## [What the task asks]
Would you retype exactly the lines from the one containing "unfold Chip.fwReady" through the last line of the records below, and nothing else?

## [Dataset content]
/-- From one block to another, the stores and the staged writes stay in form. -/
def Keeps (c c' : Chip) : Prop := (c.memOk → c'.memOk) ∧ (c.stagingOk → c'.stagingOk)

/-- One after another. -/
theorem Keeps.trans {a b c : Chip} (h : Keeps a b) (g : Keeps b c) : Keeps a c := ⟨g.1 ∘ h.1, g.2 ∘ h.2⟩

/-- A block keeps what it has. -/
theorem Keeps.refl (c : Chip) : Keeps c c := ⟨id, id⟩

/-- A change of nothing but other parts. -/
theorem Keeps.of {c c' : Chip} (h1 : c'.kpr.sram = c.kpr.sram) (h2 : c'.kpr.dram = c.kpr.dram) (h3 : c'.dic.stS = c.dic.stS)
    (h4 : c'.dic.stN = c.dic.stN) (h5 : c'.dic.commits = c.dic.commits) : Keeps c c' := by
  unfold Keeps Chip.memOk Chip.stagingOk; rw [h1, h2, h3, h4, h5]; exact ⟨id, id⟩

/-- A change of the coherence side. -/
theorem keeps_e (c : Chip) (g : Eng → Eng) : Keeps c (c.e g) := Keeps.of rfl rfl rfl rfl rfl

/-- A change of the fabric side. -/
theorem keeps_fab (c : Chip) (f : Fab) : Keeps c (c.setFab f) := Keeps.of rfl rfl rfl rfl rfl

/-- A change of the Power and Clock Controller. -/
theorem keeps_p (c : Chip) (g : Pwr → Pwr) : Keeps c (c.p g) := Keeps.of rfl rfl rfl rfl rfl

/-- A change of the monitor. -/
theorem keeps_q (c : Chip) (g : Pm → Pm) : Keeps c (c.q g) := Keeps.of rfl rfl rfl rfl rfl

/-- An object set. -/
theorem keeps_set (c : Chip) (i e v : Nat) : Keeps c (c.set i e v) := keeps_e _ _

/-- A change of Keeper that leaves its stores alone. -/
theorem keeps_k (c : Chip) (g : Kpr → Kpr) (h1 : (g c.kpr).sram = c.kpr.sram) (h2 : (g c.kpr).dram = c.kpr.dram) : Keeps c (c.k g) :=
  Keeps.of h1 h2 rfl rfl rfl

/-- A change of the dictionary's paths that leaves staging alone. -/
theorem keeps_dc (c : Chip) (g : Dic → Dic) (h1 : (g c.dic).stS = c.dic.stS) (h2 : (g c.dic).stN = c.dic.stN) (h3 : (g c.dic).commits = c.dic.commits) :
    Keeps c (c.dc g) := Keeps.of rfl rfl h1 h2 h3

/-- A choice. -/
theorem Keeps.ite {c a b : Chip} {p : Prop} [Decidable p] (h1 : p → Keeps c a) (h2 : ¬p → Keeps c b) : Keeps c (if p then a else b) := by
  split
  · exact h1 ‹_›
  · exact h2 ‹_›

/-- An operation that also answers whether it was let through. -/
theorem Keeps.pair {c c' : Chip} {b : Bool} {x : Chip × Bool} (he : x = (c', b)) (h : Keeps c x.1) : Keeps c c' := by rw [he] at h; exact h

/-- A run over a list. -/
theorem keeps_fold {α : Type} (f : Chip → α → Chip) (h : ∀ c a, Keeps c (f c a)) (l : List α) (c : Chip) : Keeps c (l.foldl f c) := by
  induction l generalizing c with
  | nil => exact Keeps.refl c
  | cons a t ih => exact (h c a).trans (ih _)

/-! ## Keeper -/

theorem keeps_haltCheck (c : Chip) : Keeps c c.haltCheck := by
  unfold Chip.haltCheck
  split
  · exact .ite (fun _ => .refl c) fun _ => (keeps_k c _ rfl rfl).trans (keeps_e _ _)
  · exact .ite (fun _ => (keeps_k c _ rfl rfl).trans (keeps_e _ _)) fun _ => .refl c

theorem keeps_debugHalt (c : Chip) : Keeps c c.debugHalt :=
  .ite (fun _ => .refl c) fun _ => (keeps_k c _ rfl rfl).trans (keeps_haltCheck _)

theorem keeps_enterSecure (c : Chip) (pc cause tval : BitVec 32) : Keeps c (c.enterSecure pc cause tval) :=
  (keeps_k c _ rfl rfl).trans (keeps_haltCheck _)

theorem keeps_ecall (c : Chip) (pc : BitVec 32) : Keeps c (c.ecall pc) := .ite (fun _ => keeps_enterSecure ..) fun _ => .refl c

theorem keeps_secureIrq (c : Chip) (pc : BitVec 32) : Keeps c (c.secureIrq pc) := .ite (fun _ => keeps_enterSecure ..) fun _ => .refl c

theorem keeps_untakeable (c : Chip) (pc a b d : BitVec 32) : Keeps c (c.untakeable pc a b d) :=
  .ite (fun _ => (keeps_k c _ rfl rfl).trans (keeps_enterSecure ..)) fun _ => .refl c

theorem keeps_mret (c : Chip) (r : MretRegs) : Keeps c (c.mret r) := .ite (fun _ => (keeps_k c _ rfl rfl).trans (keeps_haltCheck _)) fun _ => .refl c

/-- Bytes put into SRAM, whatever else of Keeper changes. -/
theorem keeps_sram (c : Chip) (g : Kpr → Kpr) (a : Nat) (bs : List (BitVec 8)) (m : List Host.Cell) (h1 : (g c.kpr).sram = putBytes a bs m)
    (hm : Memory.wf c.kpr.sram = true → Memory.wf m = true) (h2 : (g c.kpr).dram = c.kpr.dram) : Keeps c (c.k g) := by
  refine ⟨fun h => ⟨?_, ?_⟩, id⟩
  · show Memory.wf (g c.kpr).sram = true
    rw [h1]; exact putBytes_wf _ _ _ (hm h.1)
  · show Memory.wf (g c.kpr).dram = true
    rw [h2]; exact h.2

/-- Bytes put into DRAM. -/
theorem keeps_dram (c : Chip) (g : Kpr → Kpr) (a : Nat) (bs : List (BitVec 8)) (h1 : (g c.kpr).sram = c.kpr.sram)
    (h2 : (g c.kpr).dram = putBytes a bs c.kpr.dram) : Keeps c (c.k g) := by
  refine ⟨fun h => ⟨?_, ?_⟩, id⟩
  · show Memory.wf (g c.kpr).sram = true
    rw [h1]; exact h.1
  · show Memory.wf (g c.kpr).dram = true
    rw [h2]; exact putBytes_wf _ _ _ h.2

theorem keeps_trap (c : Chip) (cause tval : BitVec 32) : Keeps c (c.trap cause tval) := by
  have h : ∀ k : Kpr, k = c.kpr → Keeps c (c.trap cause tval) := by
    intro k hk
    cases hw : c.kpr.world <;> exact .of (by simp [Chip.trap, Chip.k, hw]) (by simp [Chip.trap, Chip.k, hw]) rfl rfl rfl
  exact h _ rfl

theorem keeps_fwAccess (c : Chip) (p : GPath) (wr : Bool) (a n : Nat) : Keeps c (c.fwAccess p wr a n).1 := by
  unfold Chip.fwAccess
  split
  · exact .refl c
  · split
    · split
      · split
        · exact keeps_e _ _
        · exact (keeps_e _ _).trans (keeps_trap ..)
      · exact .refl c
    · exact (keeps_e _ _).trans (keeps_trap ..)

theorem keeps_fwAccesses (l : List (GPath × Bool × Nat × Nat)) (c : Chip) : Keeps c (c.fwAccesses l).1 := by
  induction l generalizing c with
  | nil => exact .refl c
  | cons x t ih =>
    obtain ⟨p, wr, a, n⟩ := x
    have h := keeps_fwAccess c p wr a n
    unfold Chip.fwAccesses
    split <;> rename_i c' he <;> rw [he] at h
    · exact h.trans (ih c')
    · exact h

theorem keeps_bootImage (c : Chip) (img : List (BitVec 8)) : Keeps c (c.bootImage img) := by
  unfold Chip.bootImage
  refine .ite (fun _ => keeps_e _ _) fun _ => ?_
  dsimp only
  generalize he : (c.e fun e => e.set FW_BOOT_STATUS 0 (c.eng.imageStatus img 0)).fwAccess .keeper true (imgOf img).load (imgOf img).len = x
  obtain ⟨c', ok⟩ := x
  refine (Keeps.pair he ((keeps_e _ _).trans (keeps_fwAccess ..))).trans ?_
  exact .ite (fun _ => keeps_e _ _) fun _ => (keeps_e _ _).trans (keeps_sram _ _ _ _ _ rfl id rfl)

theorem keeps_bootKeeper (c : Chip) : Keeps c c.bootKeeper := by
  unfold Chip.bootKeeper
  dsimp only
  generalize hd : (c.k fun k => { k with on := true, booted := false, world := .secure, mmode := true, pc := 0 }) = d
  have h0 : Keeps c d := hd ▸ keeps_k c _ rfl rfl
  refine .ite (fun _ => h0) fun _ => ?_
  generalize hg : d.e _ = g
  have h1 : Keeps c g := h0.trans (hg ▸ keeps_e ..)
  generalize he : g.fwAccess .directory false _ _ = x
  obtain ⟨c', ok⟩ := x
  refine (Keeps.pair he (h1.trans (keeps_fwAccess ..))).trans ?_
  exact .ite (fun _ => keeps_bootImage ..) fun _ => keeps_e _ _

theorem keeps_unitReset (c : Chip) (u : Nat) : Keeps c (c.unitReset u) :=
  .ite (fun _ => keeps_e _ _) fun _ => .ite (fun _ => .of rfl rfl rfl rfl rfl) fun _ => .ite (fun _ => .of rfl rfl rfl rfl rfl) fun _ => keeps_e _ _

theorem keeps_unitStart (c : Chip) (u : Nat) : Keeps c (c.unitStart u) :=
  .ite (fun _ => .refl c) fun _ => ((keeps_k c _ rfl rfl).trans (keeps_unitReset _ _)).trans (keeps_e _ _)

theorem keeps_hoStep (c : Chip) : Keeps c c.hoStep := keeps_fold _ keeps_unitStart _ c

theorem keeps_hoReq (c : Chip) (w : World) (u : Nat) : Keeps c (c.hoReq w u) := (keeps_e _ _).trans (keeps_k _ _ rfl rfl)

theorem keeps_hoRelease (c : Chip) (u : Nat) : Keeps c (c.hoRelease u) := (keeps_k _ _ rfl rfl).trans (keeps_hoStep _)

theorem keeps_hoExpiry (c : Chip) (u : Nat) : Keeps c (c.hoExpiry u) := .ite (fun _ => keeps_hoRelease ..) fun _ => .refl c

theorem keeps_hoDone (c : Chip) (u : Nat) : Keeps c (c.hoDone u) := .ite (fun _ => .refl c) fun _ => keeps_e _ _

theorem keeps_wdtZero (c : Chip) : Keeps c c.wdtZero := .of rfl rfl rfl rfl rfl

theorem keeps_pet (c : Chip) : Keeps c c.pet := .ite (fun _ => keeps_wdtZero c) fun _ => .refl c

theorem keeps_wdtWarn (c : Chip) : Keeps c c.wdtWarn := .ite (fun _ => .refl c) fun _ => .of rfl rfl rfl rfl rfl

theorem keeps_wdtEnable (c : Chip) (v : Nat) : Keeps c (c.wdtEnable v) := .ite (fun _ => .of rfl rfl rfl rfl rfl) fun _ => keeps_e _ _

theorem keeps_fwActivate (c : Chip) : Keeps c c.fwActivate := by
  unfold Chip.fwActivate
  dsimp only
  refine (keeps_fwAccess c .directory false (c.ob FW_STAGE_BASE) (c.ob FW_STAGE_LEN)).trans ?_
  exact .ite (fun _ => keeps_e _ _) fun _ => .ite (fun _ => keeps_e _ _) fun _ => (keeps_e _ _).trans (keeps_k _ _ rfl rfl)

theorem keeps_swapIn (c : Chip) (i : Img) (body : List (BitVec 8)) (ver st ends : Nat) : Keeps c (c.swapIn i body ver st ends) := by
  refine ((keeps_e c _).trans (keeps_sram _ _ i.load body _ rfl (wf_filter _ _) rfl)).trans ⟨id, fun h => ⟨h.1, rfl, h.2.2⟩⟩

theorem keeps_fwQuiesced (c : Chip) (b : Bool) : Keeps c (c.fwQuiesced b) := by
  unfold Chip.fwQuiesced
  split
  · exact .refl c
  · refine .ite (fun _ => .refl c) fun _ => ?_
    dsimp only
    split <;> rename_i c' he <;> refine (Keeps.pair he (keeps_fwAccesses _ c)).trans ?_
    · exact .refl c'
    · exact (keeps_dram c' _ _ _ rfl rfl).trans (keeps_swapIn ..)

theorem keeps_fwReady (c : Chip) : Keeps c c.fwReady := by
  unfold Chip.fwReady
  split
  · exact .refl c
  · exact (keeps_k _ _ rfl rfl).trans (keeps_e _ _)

## [Result]
  unfold Chip.fwReady
  split
  · exact .refl c
  · exact (keeps_k _ _ rfl rfl).trans (keeps_e _ _)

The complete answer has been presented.